Work item: Please go through the records below and return every line holding the word "have".

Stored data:
───
/-- So does taking a fatal error, which stops the engine with the record it reports. -/
theorem State.Inv.raise {s : State} (h : s.Inv) (code : FatalCode) (op : Option Word) : (s.raise code op).Inv where
  mem_wf := h.mem_wf
  i_bound := h.i_bound
  pc_bound := h.pc_bound
  stack_bound := h.stack_bound
  wait_pc := nofun
  fatal_mode := fun _ e => congrArg Mode.faulted (CycleStatus.fatal.inj (Option.some.inj e))

/-- The tick and a report that is no fatal error keep it. -/
theorem State.Inv.endCycle {s : State} (h : s.Inv) (s0 : Byte) {st : CycleStatus} (hst : ∀ rec, st ≠ .fatal rec) :
    (s.endCycle s0 st).Inv :=
  { h with fatal_mode := fun rec e => absurd (Option.some.inj e) (hst rec) }

/-- Where no fatal error has been taken, none is reported. -/
theorem State.Inv.status_ne_fatal {s : State} (h : s.Inv) (hs : s.Safe) (rec : FatalRecord) :
    s.status ≠ some (.fatal rec) := fun e => hs rec (h.fatal_mode rec e)

/-- In Running, PC is free below its bound. -/
theorem State.Inv.act {s : State} (h : s.Inv) (hm : s.mode = .running) {a : PcAction}
    (ha : (nextPc s.pc a).toNat ≤ 0x10FE) : (s.act a).Inv :=
  { h with
    pc_bound := ha
    wait_pc := fun _ e => Mode.noConfusion (hm.symm.trans e) }

/-! ## PC after a fetched instruction (R25) -/

theorem toNat_nextPc_advance {pc : Word} (h : pc.toNat ≤ 0xFFE) : (nextPc pc .advance).toNat = pc.toNat + 2 := by
  simp only [nextPc]
  bv_omega

theorem toNat_nextPc_skipIf_le {pc : Word} (h : pc.toNat ≤ 0xFFE) (c : Bool) :
    (nextPc pc (skipIf c)).toNat ≤ 0x1002 := by
  rw [nextPc_skipIf]
  split <;> bv_omega

/-- After a fetched instruction, PC may advance. -/
theorem State.Inv.act_advance {s : State} (h : s.Inv) (hm : s.mode = .running) (hpc : s.pc.toNat ≤ 0xFFE) :
    (s.act .advance).Inv :=
  h.act hm (by rw [toNat_nextPc_advance hpc]; omega)

/-- An instruction that was fetched keeps the invariant. -/
theorem State.Inv.of_exec {s t : State} {i : Instr} (h : s.Inv) (hm : s.mode = .running) (hpc : s.pc.toNat ≤ 0xFFE)
    (he : exec i s = .next t) : t.Inv := by
  cases ExecEffect.of_exec he with
  | fatal code ht => exact ht ▸ h.raise code _
  | dest _ _ _ ht | flag _ _ _ _ ht | rnd _ _ _ ht | load _ _ ht | clear _ ht | draw _ _ _ _ ht | timer _ _ _ ht =>
    rw [ht]
    exact State.Inv.act_advance { h with } hm hpc
  | skip c _ ht => exact ht ▸ h.act hm ((toNat_nextPc_skipIf_le hpc c).trans (by omega))
  | jump w _ hw ht => exact ht ▸ h.act hm hw
  | call nnn _ hs ht =>
    have hret : (s.pc + 2).toNat ≤ 0x1000 := by bv_omega
    have hstack : ∀ j : Fin Config.stackCapacity, ((s.stack.set s.sp.val (s.pc + 2) hs)[j.val]).toNat ≤ 0x1000 := by
      intro j
      rw [Vector.getElem_set]
      split
      · exact hret
      · exact h.stack_bound j
    have hpushed : State.Inv { s with
        stack := s.stack.set s.sp.val (s.pc + 2) hs
        sp := ⟨s.sp.val + 1, Nat.succ_lt_succ hs⟩ } := { h with stack_bound := hstack }
    exact ht ▸ hpushed.act hm (by rw [nextPc, toNat_zext16]; omega)
  | ret j _ _ hj ht =>
    have hret : s.stack[j].toNat ≤ 0x1000 := h.stack_bound ⟨j, hj⟩
    have hpopped : State.Inv { s with sp := ⟨j, Nat.lt_succ_of_lt hj⟩ } := { h with }
    exact ht ▸ hpopped.act hm (hret.trans (by decide))
  | index w _ hw ht =>
    rw [ht]
    exact State.Inv.act_advance { h with i_bound := hw } hm hpc
  | addI x _ ht =>
    rw [ht]
    refine State.Inv.act_advance { h with i_bound := ?_ } hm hpc
    rw [State.setI_i, toNat_indexSum]
    omega
  | store bytes _ hb ht =>
    rw [ht]
    exact State.Inv.act_advance { h with mem_wf := Memory.setBytes_wf h.mem_wf hb } hm hpc
  | keyWait x _ ht =>
    have hs : s.Safe := fun _ e => Mode.noConfusion (hm.symm.trans e)
    rw [ht]
    exact { h with
      wait_pc := fun _ _ => hpc
      fatal_mode := fun rec e => absurd e (h.status_ne_fatal hs rec) }

/-- The check of the keys keeps the invariant, whether the wait ends or holds (R99). -/
theorem State.Inv.checkKeys {s : State} {x : RegIdx} (h : s.Inv) (hm : s.mode = .awaitingKey x) :
    (s.checkKeys x).Inv := by
  have hpc := h.wait_pc x hm
  have hs : s.Safe := fun _ e => Mode.noConfusion (hm.symm.trans e)
  cases hk : lowestPressed s.key with
  | none => exact (State.checkKeys_none x hk).symm ▸ h
  | some k =>
    rw [State.checkKeys_pressed x hk]
    exact { h with
      pc_bound := by rw [show s.pc + 2 = nextPc s.pc .advance from rfl, toNat_nextPc_advance hpc]; omega
      wait_pc := nofun
      fatal_mode := fun rec e => absurd e (h.status_ne_fatal hs rec) }

/-- Settles O59: each way a step can go (`StepCase`) is built of operations that keep the invariant. -/
theorem everyStepKeepsTheInvariant : Obligations.EveryStepKeepsTheInvariant := by
  intro s t h hstep
  have hb := h.beginCycle
  cases step_cases hstep with
  | faulted rec hm ht => exact ht ▸ hb.reportFatal hm
  | awaiting x hm ht => exact ht ▸ (hb.checkKeys hm).endCycle _ nofun
  | notFetched _ _ ht => exact ht ▸ hb.raise _ _
  | unsupported op e hm hf _ ht => exact ht ▸ (hb.act_advance hm (State.fetch_eq_some hf)).endCycle _ nofun
  | fatal op i code _ _ _ _ ht => exact ht ▸ hb.raise code _
  | executed op i u hm hf _ he _ ht => exact ht ▸ (hb.of_exec hm (State.fetch_eq_some hf) he).endCycle _ nofun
───
Exercise output:
    have hret : (s.pc + 2).toNat ≤ 0x1000 := by bv_omega
    have hstack : ∀ j : Fin Config.stackCapacity, ((s.stack.set s.sp.val (s.pc + 2) hs)[j.val]).toNat ≤ 0x1000 := by
    have hpushed : State.Inv { s with
    have hret : s.stack[j].toNat ≤ 0x1000 := h.stack_bound ⟨j, hj⟩
    have hpopped : State.Inv { s with sp := ⟨j, Nat.lt_succ_of_lt hj⟩ } := { h with }
    have hs : s.Safe := fun _ e => Mode.noConfusion (hm.symm.trans e)
  have hpc := h.wait_pc x hm
  have hs : s.Safe := fun _ e => Mode.noConfusion (hm.symm.trans e)
  have hb := h.beginCycle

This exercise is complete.